_EXERCISE MATERIAL_
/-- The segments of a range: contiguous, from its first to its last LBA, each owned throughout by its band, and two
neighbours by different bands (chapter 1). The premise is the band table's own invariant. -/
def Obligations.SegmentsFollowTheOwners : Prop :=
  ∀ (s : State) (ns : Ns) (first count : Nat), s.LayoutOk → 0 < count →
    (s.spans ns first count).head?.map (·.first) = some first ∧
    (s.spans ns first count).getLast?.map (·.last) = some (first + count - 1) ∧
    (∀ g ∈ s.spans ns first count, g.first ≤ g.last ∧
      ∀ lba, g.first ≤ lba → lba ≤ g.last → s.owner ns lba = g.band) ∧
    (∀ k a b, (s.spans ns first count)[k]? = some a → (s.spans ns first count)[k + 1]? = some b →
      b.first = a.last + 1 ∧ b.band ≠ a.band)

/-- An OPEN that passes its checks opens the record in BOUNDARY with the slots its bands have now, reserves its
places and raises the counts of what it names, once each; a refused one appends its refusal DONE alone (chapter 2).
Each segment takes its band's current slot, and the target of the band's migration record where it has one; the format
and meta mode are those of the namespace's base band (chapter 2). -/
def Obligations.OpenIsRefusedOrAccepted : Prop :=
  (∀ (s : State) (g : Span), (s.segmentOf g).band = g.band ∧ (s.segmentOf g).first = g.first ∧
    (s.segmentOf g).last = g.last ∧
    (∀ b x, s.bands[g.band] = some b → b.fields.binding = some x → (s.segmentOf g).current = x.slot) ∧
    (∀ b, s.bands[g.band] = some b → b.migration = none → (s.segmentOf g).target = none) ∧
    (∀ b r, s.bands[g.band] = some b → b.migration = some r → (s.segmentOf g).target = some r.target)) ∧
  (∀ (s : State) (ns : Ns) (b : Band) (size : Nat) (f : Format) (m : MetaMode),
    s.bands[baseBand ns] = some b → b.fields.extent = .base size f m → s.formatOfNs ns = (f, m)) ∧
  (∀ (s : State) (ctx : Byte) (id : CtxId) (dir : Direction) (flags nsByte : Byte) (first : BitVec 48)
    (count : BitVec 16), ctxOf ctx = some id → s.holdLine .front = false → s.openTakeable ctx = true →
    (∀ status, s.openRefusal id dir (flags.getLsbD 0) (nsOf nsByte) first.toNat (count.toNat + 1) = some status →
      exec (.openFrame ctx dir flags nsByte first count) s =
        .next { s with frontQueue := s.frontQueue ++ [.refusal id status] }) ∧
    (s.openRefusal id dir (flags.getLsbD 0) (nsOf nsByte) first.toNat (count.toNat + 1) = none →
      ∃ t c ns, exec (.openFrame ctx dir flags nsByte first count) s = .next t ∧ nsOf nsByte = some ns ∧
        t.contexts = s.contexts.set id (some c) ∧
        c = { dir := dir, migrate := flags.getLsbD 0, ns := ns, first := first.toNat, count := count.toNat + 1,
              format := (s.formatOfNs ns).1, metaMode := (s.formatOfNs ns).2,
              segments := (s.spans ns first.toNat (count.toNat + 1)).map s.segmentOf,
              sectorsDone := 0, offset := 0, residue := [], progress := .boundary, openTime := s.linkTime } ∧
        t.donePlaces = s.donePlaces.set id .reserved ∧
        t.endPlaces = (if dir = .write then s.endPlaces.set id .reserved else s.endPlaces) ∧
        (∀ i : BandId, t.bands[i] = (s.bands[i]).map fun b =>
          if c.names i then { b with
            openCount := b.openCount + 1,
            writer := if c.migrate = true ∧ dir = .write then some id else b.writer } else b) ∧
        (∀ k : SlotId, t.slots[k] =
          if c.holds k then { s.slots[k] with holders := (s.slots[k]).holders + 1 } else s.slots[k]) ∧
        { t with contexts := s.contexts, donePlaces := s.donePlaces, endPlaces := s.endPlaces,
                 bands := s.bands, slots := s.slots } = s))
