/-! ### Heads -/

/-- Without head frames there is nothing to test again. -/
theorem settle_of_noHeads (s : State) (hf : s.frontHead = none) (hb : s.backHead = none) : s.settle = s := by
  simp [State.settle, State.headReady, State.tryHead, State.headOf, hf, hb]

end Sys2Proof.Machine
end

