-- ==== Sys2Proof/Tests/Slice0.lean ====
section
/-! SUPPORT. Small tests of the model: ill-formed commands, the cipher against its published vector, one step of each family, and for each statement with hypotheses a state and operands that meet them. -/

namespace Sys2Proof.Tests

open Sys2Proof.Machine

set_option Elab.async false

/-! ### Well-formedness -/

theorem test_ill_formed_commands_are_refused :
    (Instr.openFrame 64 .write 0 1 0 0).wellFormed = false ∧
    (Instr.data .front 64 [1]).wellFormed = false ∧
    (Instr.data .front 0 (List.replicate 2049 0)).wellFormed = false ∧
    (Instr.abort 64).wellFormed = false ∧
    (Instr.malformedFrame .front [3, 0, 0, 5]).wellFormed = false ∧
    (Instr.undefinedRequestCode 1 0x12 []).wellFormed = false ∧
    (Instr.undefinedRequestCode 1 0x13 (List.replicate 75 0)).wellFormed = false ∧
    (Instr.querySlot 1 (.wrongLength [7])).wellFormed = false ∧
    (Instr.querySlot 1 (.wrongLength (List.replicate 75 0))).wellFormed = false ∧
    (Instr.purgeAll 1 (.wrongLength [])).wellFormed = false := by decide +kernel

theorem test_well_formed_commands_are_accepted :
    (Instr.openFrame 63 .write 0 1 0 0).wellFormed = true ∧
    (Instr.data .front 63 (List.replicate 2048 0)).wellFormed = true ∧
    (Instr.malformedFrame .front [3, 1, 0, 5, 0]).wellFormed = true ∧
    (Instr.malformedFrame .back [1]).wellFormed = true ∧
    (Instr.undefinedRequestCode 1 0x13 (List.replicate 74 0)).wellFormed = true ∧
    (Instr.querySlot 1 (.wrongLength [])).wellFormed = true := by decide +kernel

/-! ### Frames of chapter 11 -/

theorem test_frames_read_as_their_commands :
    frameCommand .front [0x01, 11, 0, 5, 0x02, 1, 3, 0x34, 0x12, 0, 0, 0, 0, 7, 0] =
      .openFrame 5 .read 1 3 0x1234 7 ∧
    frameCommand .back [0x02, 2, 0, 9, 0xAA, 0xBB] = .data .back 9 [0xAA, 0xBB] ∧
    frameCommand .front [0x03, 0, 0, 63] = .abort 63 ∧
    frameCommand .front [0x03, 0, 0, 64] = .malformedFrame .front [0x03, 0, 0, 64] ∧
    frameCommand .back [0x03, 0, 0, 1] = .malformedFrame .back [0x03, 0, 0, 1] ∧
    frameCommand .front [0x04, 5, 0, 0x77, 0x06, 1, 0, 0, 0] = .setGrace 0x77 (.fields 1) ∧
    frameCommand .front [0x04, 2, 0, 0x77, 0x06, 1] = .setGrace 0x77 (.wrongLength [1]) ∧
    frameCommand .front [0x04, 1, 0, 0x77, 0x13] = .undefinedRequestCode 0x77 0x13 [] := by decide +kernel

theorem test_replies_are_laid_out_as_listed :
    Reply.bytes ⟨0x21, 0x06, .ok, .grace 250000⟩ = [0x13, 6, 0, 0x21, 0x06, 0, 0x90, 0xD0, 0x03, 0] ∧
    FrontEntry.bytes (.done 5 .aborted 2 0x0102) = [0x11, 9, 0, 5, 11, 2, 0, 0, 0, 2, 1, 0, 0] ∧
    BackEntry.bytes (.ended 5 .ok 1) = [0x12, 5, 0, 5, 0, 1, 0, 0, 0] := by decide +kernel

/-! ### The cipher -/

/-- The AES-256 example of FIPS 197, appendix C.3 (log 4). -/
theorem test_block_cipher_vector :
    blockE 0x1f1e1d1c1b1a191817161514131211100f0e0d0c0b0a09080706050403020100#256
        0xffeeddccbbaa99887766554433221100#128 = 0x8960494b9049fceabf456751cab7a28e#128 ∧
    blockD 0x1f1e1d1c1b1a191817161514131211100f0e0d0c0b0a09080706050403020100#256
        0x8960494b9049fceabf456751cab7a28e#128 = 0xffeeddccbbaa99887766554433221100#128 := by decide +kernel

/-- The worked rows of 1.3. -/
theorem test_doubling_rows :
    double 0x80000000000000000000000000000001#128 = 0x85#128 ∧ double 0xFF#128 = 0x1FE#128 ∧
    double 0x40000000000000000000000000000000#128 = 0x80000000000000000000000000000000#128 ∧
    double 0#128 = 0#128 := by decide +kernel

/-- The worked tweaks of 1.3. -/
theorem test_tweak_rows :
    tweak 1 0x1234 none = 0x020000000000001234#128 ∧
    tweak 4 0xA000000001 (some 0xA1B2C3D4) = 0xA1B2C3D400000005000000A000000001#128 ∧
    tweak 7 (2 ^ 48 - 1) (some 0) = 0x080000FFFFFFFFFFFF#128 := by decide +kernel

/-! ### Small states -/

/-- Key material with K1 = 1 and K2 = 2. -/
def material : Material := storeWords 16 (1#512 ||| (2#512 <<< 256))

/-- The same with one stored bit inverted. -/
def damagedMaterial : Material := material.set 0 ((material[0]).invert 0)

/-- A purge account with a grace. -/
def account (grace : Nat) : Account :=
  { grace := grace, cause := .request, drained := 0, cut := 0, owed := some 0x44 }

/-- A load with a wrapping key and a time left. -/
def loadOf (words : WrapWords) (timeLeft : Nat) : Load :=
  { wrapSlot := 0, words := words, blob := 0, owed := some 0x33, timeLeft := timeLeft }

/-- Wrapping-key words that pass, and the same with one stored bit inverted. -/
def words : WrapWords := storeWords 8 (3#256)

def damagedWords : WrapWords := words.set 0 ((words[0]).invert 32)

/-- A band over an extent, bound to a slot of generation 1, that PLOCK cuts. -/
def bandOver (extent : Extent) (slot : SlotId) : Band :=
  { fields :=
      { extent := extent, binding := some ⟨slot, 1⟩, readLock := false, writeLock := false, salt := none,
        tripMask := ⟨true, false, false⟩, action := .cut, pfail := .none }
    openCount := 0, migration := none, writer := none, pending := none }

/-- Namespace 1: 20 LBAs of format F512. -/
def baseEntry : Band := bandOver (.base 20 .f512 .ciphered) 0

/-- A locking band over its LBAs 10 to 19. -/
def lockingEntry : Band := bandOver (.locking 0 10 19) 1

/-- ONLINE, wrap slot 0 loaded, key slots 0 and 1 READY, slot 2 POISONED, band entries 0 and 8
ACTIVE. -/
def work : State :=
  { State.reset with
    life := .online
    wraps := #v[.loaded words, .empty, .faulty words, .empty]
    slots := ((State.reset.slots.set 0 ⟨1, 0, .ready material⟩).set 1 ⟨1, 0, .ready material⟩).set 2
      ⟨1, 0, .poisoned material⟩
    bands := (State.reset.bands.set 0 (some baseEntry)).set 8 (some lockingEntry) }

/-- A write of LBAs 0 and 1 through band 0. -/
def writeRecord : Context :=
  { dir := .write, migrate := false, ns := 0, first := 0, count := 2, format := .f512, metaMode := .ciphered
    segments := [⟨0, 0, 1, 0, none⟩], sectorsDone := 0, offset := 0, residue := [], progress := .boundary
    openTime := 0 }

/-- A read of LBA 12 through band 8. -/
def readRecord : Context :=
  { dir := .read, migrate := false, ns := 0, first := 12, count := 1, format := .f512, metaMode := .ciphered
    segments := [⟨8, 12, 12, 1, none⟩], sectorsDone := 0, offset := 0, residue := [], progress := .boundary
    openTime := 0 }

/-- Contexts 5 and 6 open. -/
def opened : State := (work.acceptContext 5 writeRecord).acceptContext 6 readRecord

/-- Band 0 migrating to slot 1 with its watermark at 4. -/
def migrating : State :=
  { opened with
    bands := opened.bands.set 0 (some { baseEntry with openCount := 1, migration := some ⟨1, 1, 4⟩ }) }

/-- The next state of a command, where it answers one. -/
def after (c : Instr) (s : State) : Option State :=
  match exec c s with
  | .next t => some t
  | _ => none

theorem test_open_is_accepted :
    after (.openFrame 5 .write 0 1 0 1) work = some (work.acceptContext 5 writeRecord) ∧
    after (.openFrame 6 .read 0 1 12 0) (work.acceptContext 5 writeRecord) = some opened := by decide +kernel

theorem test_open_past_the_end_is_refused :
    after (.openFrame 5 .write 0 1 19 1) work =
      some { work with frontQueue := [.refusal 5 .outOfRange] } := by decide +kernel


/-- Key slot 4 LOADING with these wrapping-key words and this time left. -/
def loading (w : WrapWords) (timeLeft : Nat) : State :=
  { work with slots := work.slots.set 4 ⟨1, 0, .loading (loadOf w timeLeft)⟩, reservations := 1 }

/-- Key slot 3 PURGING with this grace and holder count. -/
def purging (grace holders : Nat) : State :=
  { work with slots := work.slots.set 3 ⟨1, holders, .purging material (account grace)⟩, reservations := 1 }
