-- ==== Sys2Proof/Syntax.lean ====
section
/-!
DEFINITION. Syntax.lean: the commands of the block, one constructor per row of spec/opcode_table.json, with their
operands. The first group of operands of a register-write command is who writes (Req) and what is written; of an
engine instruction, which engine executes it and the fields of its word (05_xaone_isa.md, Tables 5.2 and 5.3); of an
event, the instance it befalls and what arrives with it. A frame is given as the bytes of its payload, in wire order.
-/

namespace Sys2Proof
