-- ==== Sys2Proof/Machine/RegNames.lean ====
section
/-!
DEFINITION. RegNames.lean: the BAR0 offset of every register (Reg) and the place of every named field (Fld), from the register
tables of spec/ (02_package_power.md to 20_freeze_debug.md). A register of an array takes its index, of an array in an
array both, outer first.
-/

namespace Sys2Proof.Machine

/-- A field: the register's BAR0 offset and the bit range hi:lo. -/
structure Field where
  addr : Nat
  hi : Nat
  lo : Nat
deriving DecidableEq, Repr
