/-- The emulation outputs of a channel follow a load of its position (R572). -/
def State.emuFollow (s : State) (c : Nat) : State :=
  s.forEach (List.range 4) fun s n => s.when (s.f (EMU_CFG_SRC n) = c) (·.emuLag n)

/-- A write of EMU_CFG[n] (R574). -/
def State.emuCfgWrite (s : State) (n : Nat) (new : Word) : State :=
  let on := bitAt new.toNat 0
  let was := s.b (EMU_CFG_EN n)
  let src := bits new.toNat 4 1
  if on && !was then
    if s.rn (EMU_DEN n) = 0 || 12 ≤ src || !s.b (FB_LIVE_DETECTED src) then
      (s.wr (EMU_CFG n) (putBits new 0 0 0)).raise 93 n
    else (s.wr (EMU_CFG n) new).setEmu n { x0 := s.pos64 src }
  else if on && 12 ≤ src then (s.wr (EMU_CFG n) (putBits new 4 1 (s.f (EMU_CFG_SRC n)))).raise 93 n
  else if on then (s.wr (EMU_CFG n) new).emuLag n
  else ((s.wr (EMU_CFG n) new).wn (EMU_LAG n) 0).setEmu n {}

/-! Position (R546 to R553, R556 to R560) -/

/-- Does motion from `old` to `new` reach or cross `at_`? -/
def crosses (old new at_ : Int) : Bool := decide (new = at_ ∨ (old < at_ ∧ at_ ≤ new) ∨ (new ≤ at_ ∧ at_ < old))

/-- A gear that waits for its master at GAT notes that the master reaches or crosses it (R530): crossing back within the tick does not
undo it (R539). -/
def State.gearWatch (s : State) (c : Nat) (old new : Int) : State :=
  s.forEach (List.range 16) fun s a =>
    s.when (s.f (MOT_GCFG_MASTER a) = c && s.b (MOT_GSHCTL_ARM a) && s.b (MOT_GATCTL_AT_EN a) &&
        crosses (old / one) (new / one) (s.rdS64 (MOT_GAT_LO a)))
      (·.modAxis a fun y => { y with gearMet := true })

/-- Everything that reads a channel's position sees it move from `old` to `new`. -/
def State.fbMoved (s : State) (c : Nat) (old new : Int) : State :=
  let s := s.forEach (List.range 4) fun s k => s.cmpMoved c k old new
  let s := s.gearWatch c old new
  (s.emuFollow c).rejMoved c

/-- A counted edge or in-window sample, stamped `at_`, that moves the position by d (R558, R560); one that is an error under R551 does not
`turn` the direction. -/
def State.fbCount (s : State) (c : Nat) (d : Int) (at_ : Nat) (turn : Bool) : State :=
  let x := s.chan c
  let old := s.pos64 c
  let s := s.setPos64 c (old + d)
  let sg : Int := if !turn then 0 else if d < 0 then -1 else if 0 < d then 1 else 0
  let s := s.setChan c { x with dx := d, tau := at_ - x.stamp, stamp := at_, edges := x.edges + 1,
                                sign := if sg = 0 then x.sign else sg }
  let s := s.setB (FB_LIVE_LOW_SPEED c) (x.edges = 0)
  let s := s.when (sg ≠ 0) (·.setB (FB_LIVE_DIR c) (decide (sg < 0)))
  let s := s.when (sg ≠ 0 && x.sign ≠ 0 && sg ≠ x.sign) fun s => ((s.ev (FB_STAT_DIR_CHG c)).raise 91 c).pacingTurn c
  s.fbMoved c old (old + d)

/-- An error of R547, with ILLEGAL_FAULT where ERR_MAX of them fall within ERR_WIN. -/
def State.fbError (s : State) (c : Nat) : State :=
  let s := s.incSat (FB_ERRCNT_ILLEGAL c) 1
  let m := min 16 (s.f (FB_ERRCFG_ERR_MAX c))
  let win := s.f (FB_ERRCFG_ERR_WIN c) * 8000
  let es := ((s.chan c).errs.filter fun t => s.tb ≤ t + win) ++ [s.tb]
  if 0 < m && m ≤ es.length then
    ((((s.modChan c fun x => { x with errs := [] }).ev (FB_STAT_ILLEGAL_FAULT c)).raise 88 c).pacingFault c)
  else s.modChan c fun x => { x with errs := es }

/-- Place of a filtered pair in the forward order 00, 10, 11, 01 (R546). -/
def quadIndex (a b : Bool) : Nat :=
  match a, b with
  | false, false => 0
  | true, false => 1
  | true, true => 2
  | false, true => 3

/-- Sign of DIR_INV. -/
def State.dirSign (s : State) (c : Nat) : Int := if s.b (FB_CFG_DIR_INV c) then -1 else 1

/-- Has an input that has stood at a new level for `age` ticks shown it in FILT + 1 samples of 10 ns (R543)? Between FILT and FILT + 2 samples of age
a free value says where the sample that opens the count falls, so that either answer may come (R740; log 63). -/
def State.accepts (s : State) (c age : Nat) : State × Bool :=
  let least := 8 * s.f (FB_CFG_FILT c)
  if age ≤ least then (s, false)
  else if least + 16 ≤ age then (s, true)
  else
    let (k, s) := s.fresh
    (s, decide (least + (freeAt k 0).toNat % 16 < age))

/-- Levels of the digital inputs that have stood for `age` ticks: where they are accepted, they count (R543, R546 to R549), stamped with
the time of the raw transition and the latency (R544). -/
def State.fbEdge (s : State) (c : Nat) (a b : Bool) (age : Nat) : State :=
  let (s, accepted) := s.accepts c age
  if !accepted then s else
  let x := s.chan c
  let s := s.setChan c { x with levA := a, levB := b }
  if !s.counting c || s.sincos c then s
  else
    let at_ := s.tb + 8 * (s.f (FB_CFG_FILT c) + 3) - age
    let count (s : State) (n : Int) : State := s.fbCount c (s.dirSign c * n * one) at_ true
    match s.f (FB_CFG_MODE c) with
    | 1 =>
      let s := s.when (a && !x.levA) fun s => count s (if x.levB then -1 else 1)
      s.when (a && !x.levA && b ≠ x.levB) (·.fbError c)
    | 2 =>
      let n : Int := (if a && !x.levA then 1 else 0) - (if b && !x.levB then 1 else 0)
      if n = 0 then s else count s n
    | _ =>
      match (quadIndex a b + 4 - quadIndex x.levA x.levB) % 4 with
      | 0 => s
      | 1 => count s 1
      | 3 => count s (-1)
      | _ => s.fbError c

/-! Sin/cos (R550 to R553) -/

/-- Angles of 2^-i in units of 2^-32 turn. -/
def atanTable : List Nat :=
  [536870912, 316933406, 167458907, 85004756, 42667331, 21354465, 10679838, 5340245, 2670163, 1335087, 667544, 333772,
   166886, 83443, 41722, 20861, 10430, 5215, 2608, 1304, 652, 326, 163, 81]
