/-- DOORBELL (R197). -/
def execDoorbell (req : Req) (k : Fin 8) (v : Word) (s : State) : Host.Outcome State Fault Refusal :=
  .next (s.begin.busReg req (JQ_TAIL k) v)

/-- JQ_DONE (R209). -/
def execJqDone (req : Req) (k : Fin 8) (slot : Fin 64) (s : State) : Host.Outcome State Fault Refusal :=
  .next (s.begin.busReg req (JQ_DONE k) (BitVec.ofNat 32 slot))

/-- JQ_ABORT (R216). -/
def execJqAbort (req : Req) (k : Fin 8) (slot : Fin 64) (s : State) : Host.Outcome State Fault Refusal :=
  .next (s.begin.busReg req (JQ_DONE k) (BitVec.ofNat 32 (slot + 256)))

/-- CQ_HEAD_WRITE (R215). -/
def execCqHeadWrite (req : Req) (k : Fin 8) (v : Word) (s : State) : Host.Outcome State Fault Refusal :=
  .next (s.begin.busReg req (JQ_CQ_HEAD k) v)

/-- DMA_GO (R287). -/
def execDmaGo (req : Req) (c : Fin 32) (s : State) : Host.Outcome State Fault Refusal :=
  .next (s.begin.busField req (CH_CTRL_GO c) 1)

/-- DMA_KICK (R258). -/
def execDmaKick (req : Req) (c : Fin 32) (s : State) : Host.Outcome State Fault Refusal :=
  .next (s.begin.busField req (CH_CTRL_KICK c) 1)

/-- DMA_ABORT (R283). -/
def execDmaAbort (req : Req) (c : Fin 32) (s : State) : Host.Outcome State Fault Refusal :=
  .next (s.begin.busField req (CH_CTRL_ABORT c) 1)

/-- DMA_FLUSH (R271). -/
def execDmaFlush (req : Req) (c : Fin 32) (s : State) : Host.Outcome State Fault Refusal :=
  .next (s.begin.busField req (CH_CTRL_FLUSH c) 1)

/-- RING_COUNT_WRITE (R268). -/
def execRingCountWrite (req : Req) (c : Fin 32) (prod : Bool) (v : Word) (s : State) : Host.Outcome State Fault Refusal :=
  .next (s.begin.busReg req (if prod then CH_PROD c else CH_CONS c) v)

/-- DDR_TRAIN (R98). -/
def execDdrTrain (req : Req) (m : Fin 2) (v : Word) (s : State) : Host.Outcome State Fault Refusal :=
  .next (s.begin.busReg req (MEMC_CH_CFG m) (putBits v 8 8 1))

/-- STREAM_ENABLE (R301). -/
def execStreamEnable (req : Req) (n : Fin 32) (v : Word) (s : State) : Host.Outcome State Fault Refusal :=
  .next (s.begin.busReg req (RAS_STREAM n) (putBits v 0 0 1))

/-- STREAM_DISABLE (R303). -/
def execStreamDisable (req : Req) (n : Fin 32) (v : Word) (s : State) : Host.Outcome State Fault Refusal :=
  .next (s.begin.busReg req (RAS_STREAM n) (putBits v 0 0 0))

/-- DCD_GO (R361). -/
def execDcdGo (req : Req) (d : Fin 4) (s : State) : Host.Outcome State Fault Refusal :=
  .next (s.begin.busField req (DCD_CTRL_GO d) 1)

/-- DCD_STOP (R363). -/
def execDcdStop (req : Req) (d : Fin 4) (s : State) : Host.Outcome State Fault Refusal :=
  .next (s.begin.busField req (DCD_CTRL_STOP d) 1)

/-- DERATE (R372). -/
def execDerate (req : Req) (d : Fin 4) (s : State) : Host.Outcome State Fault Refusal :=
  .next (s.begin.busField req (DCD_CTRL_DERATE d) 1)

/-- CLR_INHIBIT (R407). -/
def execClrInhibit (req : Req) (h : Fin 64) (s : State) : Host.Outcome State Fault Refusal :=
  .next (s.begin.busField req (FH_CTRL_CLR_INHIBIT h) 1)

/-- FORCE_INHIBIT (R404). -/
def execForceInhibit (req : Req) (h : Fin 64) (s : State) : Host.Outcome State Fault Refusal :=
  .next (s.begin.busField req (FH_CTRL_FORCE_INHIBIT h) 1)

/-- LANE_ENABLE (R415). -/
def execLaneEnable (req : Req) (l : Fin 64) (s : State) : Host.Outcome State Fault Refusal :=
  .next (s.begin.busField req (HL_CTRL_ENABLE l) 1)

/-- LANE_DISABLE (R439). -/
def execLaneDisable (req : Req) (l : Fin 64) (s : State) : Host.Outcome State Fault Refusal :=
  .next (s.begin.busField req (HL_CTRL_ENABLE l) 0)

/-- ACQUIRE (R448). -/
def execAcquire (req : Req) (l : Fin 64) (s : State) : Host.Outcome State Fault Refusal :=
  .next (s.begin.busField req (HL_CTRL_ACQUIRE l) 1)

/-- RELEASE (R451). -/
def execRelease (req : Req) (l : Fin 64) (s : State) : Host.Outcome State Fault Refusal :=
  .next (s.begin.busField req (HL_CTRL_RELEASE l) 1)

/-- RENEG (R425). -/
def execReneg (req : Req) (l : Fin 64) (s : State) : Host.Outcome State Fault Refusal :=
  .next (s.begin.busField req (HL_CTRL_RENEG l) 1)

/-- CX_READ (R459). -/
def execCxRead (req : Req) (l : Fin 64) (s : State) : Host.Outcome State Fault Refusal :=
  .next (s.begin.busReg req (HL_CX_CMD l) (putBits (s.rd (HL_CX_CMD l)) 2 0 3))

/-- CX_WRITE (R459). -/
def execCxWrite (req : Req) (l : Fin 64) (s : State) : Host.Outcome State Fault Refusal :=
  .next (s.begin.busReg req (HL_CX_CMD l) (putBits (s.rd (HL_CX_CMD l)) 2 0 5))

_PROBLEM STATEMENT_
Transcribe the entries above word for word, from the first line through the line containing "(s.spans ns first count).getLast?.map", and nothing else.

_SOLVED EXERCISE_
/-- The segments of a range: contiguous, from its first to its last LBA, each owned throughout by its band, and two
neighbours by different bands (chapter 1). The premise is the band table's own invariant. -/
def Obligations.SegmentsFollowTheOwners : Prop :=
  ∀ (s : State) (ns : Ns) (first count : Nat), s.LayoutOk → 0 < count →
    (s.spans ns first count).head?.map (·.first) = some first ∧
    (s.spans ns first count).getLast?.map (·.last) = some (first + count - 1) ∧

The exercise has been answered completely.